EXERCISE DESCRIPTION — Scan the entries that follow for the word "newInst", then report every line in which it appears.

Stored items —

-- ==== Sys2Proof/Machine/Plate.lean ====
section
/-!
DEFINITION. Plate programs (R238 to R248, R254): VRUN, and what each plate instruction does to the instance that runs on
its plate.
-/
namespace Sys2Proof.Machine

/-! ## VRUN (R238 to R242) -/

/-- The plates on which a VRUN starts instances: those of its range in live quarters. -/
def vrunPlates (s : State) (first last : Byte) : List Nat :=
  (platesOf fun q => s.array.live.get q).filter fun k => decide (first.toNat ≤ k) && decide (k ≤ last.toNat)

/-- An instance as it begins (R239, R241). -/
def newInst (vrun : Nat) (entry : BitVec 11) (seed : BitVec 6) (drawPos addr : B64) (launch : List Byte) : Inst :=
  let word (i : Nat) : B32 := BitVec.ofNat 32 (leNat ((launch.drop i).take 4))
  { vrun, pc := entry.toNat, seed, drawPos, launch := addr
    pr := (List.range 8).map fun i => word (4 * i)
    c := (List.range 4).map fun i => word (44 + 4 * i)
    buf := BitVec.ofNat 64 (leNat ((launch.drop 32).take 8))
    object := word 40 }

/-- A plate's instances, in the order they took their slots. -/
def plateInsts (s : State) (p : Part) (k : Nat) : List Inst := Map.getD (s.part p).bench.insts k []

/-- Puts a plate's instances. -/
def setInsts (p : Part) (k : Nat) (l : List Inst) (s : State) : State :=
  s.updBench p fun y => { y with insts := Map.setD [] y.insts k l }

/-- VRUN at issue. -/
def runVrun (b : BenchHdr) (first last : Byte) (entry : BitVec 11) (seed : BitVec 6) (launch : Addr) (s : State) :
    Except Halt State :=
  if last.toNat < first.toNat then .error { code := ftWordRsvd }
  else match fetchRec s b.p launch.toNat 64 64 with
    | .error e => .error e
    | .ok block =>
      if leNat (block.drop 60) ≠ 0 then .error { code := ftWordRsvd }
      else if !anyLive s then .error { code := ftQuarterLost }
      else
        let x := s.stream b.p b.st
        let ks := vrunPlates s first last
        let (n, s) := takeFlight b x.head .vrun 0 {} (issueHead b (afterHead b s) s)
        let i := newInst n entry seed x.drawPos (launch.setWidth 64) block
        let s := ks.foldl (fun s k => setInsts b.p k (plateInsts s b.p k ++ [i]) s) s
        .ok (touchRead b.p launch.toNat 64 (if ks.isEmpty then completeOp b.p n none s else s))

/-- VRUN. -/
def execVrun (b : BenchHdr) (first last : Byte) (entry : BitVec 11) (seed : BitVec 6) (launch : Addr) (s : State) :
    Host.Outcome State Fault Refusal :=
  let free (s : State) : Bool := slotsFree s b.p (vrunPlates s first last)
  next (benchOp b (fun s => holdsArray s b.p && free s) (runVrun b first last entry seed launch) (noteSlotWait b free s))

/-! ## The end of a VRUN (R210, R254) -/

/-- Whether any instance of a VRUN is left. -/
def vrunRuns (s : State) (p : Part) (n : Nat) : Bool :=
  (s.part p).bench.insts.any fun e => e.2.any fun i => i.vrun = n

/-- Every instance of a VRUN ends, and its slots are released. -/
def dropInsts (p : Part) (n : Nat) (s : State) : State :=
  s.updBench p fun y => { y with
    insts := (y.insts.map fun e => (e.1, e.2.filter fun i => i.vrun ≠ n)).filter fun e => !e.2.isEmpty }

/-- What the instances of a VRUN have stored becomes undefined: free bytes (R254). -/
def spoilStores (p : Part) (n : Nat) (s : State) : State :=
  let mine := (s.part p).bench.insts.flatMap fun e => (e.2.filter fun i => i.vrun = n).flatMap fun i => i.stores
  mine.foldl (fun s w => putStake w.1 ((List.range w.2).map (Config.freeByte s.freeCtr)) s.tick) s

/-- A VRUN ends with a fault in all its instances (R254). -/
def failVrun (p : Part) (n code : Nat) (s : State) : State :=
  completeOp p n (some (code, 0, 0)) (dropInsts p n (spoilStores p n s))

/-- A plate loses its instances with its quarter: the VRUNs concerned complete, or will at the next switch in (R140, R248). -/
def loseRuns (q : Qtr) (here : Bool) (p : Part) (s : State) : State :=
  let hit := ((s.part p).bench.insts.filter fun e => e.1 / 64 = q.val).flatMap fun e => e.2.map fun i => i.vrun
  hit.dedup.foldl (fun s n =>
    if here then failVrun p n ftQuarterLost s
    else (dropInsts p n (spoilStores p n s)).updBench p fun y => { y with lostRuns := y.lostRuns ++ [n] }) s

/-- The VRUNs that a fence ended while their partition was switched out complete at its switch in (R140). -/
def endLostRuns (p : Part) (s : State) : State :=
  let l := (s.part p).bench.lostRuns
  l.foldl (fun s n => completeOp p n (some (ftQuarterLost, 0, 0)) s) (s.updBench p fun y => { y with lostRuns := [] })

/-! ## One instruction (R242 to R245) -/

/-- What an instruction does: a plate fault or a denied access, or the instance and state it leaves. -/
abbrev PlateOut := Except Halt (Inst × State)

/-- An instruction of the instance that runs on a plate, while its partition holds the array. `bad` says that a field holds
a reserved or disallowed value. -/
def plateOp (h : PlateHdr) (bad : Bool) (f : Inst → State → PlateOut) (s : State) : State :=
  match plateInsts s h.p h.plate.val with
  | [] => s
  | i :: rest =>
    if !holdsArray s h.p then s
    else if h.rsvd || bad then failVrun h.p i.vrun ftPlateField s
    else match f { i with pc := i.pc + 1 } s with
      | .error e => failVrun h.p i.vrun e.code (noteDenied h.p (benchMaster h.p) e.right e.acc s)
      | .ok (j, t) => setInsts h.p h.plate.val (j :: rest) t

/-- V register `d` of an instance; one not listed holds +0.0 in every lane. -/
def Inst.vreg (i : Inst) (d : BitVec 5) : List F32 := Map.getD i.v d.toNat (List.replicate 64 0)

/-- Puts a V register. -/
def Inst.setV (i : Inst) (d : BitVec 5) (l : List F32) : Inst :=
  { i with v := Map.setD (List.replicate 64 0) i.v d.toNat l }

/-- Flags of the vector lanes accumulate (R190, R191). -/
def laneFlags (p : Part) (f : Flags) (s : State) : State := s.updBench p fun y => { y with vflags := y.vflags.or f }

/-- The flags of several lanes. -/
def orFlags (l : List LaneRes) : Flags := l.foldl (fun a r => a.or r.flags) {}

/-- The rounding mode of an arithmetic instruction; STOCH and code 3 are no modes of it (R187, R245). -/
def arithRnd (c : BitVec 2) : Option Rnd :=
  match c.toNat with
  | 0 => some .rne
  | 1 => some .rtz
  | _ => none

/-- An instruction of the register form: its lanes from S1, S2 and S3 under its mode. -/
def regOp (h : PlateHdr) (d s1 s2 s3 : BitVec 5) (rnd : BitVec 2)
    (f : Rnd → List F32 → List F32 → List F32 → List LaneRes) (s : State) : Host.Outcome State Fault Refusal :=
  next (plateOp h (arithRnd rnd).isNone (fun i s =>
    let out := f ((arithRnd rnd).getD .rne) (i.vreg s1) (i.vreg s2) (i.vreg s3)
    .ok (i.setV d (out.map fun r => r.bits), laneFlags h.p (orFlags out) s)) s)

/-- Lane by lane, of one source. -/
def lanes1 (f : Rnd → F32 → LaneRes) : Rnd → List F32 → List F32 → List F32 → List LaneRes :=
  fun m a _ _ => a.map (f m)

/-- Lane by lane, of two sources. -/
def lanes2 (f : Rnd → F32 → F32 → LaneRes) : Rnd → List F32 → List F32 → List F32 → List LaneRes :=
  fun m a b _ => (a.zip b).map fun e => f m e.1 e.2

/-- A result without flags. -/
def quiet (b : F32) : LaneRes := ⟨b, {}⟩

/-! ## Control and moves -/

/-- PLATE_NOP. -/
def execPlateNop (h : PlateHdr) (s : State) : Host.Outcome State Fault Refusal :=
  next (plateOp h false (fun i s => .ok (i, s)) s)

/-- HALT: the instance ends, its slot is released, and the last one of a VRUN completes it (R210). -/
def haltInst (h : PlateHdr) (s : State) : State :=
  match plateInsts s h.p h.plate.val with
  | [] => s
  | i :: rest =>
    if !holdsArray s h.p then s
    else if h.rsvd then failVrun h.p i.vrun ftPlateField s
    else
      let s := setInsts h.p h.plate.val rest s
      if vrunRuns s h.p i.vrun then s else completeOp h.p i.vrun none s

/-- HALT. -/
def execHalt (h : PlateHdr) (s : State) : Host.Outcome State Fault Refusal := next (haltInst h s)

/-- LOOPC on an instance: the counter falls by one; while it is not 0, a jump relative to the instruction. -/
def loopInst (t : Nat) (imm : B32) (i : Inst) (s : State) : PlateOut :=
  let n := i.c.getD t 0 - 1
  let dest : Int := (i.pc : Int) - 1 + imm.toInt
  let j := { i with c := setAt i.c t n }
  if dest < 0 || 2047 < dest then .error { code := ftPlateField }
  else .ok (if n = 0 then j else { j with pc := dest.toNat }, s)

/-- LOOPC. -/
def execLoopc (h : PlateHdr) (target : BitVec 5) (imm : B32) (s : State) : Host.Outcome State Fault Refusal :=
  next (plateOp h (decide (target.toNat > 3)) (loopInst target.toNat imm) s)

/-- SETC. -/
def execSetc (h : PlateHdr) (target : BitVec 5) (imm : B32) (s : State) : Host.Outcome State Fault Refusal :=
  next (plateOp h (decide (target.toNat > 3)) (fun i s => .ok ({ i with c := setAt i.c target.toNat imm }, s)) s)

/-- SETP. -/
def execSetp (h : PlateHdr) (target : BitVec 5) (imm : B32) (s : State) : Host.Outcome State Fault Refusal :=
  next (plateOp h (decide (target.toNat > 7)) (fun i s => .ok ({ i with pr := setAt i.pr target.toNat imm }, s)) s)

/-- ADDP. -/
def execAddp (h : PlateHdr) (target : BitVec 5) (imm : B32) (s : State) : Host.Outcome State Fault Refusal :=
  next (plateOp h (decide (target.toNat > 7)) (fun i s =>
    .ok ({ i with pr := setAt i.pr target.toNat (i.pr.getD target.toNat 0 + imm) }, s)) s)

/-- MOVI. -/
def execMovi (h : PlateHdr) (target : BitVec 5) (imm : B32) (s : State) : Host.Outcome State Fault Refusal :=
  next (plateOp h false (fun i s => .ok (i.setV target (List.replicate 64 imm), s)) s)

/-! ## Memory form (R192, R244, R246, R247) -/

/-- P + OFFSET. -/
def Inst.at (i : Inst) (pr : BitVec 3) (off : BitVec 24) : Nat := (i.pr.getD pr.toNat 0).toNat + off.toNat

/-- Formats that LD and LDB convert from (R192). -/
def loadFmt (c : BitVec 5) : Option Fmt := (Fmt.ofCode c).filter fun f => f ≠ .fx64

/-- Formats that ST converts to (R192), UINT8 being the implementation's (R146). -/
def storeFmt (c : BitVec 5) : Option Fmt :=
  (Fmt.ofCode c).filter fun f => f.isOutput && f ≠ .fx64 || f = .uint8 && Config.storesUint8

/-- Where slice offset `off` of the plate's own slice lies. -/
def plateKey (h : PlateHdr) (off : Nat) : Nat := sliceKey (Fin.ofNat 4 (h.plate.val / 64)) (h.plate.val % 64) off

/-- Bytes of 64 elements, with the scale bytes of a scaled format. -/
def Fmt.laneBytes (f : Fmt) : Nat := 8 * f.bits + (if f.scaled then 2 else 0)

OUTPUT —
def newInst (vrun : Nat) (entry : BitVec 11) (seed : BitVec 6) (drawPos addr : B64) (launch : List Byte) : Inst :=
        let i := newInst n entry seed x.drawPos (launch.setWidth 64) block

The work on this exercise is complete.